Saved data entries:

···

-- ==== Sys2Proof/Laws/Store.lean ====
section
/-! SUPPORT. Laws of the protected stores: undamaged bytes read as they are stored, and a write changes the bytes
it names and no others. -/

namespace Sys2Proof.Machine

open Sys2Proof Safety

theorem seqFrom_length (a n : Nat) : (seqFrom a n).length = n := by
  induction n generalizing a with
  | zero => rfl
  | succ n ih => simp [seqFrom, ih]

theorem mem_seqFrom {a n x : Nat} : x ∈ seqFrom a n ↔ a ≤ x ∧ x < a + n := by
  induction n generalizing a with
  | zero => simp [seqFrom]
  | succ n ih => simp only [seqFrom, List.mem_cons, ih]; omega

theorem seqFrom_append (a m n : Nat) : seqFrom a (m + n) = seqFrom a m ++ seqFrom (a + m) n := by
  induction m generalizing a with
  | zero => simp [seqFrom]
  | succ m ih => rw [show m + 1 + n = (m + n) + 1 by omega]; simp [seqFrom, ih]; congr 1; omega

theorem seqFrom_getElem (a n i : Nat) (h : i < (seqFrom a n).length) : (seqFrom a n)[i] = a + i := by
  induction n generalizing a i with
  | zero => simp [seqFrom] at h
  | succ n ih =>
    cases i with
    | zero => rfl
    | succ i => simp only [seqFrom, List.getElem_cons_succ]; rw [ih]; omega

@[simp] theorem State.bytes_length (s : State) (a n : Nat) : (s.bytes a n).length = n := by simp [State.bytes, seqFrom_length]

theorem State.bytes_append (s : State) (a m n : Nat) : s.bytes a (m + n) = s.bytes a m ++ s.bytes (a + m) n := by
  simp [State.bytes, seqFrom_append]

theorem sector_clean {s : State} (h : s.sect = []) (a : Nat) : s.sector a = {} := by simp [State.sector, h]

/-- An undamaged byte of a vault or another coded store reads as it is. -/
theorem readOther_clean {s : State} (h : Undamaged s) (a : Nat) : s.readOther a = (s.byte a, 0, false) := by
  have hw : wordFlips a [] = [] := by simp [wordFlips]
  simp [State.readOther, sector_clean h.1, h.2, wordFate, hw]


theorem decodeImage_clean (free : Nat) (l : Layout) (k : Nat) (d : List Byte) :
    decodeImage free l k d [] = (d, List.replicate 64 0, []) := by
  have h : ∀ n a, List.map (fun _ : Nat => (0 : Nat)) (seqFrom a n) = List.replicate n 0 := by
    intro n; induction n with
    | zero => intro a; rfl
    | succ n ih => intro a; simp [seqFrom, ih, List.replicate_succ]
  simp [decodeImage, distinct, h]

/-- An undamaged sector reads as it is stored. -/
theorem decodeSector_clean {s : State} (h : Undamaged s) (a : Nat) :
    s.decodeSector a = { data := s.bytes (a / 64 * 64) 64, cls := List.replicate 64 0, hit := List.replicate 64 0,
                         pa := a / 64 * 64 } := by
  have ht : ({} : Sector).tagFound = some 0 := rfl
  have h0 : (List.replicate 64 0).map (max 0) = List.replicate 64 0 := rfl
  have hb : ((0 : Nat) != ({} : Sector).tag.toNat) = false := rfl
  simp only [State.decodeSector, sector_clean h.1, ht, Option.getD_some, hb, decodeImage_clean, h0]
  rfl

···

*Exercise goal:* Write out exactly the lines that fall from the line with "false) := by" to the line with "intro a; rfl" in the records above, keeping both ends.

*Final answer:*
theorem readOther_clean {s : State} (h : Undamaged s) (a : Nat) : s.readOther a = (s.byte a, 0, false) := by
  have hw : wordFlips a [] = [] := by simp [wordFlips]
  simp [State.readOther, sector_clean h.1, h.2, wordFate, hw]


theorem decodeImage_clean (free : Nat) (l : Layout) (k : Nat) (d : List Byte) :
    decodeImage free l k d [] = (d, List.replicate 64 0, []) := by
  have h : ∀ n a, List.map (fun _ : Nat => (0 : Nat)) (seqFrom a n) = List.replicate n 0 := by
    intro n; induction n with
    | zero => intro a; rfl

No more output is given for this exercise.